(Data shown)

-- ==== Sys2Proof/Certificates/Slice0/Obligations.lean ====
section
/-!
DEFINITION. The statements about this machine. Each docstring names the rules of spec/ that the statement formalises;
where a clause rests on the model's own choice, the docstring says so and names the log entry.
-/
open Sys2Proof Sys2Proof.Machine

/-! ## Encoding and stepping -/

/-- Every instruction that the encoder gives words for, and whose fields keep the limits of its entry, is read back
from its words with every operand (R68 to R87). -/
def Obligations.EncodeDecode : Prop :=
  ∀ i c, i.wf = true → encode i = some c → decode c = .ok i

/-- The decoder accepts no other word: what it accepts is well formed and is the encoding of the instruction that it
answers. A reserved code or a nonzero unused field is therefore refused (R71 to R76). -/
def Obligations.DecodeEncode : Prop :=
  (∀ w i, decodeC w = .ok i → isDOp (w.setWidth 8) = false → i.wf = true ∧ encode i = some (.c w))
    ∧ (∀ w i, decodeD w = .ok i → isDOp (w.setWidth 8) = true → i.wf = true ∧ encode i = some (.d w))
    ∧ ∀ w i, decodeE w = .ok i → i.wf = true ∧ encode i = some (.e w)

/-- Words written out from the spec's examples and encodings decode to the instruction they stand for: `eret` (R336),
`rlopen x20, 4`, `claim m1, v4, x21 ?m2`, `claimdone` (R306), and the `STRIP` of R108. -/
def Obligations.WrittenWords : Prop :=
  decode (.c 0x00000000000000A0) = .ok .eret
    ∧ decode (.c 0x00000000000000040000000000050084) = .ok (.rlopen 20 4)
    ∧ decode (.c 0x0000000089510185) = .ok (.claim 1 4 21 (some 2))
    ∧ decode (.c 0x0000000000000086) = .ok .claimdone
    ∧ decode (.d 0x00000000000000000000040400000908FFFFFFFFFFFFFFC000000000000005C0)
      = .ok (.strip 5 8 9 0 0 4 4 0 0 (wordI (-64)))

/-- The state in which an issued instruction executes: a vector entry and an E-word note their cycle (R330), the first
instruction after a delivery has been fetched (R335), and the late loads that write a register which the instruction names,
or that the array or a keyset slot puts before it, are bound (R264; log 8). No register but the flags of those loads and no
byte changes. -/
def issueState (s : State) (i : Instr) : State :=
  let s := if Instr.usesLanes i || s.me.blk.isSome then
      s.modMe fun th => { th with entryAt := (s.cluster (cluOf s.cur)).cycle } else s
  let s := if s.me.entering then s.modMe fun th => { th with entering := false } else s
  s.bindFor s.cur i

/-- What issuing adds around an instruction's own effect. A vector entry first seeks its turn, which it has once no other
turn and no other waiting thread holds its lanes (R330), and waits without it, the pc where it is: that the thread does not
go on past a queued entry is the model's reading (log 34). The instruction then executes in `issueState`. While a load may
be taken late its accesses are recorded with the flags set aside, and what it leaves differs from its own effect in the
late loads alone (R224, R229; log 8): the flags come back, or stand in the new late load. Without a late load, and for an
instruction that is none, nothing is added. -/
def Stmt.IssueRuns : Prop :=
  ∀ (s : State) i, s.me.hedges = [] →
    let u := if Instr.usesLanes i then s.seekTurn s.cur else s
    { u with cores := s.cores } = s
    ∧ (Instr.usesLanes i = true → s.me.run = .ready →
        (∀ k ∈ (s.core (coreOf s.cur)).turn ++ (s.core (coreOf s.cur)).want, k ≠ s.cur →
          grantsMeet (s.thread k).grant s.me.grant = false) → u.hasTurn s.cur = true)
    ∧ ((Instr.usesLanes i = true → u.hasTurn s.cur = true) →
      let v := issueState u i
      let w := v.traced i
      (Instr.readsLate i = false → v.me.late = [] → w = v)
        ∧ { w with trace := v.trace, threads := v.threads } = v ∧ (∀ k, k ≠ s.cur → w.thread k = v.thread k)
        ∧ { w.me with fcsr := v.me.fcsr } = v.me ∧ w.me.fcsr ||| (v.me.fcsr &&& 0x1F) = v.me.fcsr
        ∧ ∀ t, exec i w = .next t → ∃ t', s.issueInstr i = .next t' ∧ (t.trace = none → t' = t)
          ∧ (t.trace ≠ none → t'.trace = none ∧ { t' with trace := t.trace, threads := t.threads } = t
              ∧ (∀ k, k ≠ s.cur → t'.thread k = t.thread k)
              ∧ { t'.thread s.cur with late := (t.thread s.cur).late, fcsr := (t.thread s.cur).fcsr } = t.thread s.cur
              ∧ ∃ old, (old.map fun x => (x.instr, x.dst, x.flags))
                    = ((t.thread s.cur).late.map fun x => (x.instr, x.dst, x.flags))
                  ∧ (((t'.thread s.cur).late = old
                      ∧ (t'.thread s.cur).fcsr = (t.thread s.cur).fcsr ||| (v.me.fcsr &&& 0x1F))
                    ∨ ∃ l, (t'.thread s.cur).late = old ++ [l] ∧ l.instr = Instr.again i ∧ Instr.readsLate i = true
                      ∧ (t'.thread s.cur).fcsr = v.me.fcsr ∧ l.flags = (t.thread s.cur).fcsr &&& 0x1F)))
    ∧ (Instr.usesLanes i = true → (∃ k ∈ (s.core (coreOf s.cur)).turn, k ≠ s.cur ∧
          grantsMeet (s.thread k).grant s.me.grant = true) → s.hasTurn s.cur = false → s.me.stop = none →
        s.me.halt = .none → ∃ t, s.issueInstr i = .next t ∧ t.threads = s.threads ∧ SameBytes s t)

(End Data shown)

Task:
Among the entries above, locate the lines containing "turn and no" and "(Instr.readsLate i = false", and transcribe exactly those two lines and all lines between.

Task result:
turn and no other waiting thread holds its lanes (R330), and waits without it, the pc where it is: that the thread does not
go on past a queued entry is the model's reading (log 34). The instruction then executes in `issueState`. While a load may
be taken late its accesses are recorded with the flags set aside, and what it leaves differs from its own effect in the
late loads alone (R224, R229; log 8): the flags come back, or stand in the new late load. Without a late load, and for an
instruction that is none, nothing is added. -/
def Stmt.IssueRuns : Prop :=
  ∀ (s : State) i, s.me.hedges = [] →
    let u := if Instr.usesLanes i then s.seekTurn s.cur else s
    { u with cores := s.cores } = s
    ∧ (Instr.usesLanes i = true → s.me.run = .ready →
        (∀ k ∈ (s.core (coreOf s.cur)).turn ++ (s.core (coreOf s.cur)).want, k ≠ s.cur →
          grantsMeet (s.thread k).grant s.me.grant = false) → u.hasTurn s.cur = true)
    ∧ ((Instr.usesLanes i = true → u.hasTurn s.cur = true) →
      let v := issueState u i
      let w := v.traced i
      (Instr.readsLate i = false → v.me.late = [] → w = v)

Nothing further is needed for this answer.